### Goal of the exercise
Scan the records for "pick". Report each line that includes it.

### Entries shown
☆ ☆ ☆
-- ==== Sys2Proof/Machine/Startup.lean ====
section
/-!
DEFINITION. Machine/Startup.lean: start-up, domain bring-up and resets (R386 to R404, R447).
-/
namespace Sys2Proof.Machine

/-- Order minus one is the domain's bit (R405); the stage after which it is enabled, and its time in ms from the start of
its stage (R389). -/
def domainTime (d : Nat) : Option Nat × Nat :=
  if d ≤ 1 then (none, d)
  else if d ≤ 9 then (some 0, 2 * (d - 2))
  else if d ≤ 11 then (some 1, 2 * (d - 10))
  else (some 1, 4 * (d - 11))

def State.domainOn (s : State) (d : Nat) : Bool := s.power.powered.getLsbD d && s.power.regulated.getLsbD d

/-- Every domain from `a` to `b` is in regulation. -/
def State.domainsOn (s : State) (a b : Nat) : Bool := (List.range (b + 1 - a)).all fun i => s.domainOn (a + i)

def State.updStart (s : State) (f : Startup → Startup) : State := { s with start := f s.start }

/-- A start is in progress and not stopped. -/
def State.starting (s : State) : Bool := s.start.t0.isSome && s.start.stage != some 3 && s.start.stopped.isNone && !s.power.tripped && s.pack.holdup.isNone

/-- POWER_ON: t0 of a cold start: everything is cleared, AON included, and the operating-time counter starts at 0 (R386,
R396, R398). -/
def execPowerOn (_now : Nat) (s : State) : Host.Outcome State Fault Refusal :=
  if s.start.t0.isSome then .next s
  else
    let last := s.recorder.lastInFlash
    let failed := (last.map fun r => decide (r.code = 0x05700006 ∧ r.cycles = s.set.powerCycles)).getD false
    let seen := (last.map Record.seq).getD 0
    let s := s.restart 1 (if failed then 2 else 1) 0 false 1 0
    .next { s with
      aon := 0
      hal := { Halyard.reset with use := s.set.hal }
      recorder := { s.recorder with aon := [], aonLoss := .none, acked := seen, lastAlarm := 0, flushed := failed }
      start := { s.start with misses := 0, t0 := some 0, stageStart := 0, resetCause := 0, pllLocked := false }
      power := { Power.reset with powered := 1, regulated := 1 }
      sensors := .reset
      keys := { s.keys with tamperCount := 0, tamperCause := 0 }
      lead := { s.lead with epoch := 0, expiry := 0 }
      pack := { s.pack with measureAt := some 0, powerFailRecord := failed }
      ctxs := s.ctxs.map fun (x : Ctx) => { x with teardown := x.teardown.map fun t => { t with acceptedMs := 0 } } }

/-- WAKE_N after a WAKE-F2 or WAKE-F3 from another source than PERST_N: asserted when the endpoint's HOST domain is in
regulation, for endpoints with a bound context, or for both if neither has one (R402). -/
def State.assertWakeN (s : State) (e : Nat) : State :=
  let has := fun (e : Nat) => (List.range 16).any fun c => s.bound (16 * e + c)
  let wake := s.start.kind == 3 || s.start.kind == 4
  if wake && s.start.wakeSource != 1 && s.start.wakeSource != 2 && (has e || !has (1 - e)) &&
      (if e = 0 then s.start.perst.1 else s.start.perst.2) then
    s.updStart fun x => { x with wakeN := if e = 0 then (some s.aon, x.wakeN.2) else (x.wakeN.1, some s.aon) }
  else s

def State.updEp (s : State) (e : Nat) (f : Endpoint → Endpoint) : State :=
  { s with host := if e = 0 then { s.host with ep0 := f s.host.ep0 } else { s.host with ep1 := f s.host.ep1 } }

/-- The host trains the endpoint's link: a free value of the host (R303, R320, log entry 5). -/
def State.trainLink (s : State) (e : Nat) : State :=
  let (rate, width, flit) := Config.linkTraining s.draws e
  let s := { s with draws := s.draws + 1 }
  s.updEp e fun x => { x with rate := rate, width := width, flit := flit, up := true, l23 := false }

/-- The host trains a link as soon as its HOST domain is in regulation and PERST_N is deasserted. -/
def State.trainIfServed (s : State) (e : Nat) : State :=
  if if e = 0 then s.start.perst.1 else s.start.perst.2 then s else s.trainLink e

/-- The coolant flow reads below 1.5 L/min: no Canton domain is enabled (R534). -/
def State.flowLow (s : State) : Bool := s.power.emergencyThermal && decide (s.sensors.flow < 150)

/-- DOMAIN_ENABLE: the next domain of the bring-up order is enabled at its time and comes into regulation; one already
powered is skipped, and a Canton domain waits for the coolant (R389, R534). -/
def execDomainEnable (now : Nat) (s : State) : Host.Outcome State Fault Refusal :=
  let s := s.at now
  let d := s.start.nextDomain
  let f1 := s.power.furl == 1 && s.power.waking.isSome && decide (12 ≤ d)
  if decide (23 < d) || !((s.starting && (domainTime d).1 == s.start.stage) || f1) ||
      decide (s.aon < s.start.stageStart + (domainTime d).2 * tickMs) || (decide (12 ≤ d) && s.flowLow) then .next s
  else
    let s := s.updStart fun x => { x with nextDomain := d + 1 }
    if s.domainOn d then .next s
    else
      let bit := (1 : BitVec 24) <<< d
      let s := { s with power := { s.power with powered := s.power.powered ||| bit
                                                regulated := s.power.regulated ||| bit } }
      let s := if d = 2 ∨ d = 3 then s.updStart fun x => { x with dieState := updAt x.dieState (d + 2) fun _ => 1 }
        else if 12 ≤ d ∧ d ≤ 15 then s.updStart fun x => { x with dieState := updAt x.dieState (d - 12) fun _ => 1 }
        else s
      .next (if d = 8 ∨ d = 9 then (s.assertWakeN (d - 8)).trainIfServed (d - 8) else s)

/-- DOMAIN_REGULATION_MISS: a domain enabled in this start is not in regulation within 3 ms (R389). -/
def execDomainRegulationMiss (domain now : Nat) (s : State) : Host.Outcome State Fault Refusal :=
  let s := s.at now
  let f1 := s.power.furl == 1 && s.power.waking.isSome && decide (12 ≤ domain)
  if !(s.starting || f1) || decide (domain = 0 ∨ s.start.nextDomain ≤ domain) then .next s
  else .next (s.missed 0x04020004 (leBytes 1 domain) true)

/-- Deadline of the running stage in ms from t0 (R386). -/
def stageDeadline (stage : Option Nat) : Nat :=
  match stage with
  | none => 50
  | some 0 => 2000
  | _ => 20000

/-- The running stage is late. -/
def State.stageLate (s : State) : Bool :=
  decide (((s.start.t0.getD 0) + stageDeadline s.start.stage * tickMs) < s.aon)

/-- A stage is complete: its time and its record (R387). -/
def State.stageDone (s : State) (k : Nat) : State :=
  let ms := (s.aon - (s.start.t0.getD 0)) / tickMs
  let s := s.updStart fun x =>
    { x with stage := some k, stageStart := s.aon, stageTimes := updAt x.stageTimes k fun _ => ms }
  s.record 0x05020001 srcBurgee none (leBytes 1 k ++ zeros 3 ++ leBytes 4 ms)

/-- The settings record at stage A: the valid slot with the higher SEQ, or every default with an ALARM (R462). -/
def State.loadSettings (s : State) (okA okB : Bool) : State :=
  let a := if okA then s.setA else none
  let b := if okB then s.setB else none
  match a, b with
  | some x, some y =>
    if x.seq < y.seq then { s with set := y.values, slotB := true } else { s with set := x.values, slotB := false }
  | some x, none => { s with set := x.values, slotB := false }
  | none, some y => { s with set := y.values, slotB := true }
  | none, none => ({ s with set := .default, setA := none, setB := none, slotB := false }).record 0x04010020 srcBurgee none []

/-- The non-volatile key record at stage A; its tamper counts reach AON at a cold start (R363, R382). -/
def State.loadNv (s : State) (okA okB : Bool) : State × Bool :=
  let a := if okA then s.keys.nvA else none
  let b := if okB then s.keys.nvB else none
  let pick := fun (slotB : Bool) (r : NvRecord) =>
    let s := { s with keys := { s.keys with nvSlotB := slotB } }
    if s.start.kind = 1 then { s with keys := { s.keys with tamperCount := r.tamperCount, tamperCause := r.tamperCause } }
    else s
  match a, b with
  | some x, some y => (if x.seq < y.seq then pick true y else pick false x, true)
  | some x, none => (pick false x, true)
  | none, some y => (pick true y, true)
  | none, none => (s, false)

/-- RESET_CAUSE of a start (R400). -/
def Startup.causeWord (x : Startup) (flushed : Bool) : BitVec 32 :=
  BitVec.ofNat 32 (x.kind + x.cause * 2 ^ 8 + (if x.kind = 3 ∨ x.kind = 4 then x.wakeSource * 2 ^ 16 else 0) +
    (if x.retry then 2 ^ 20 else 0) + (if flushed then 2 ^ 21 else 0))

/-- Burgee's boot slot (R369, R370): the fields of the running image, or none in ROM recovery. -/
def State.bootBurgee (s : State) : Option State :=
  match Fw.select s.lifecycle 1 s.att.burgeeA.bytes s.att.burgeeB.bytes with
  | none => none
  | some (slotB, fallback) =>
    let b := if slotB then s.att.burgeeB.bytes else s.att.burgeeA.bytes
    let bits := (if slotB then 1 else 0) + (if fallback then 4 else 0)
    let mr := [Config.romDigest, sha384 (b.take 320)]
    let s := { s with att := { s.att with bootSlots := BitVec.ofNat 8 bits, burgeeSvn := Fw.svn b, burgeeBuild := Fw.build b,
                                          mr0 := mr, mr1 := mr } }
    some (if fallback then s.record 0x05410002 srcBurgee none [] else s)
☆ ☆ ☆
### Answer for this exercise
  let pick := fun (slotB : Bool) (r : NvRecord) =>
  | some x, some y => (if x.seq < y.seq then pick true y else pick false x, true)
  | some x, none => (pick false x, true)
  | none, some y => (pick true y, true)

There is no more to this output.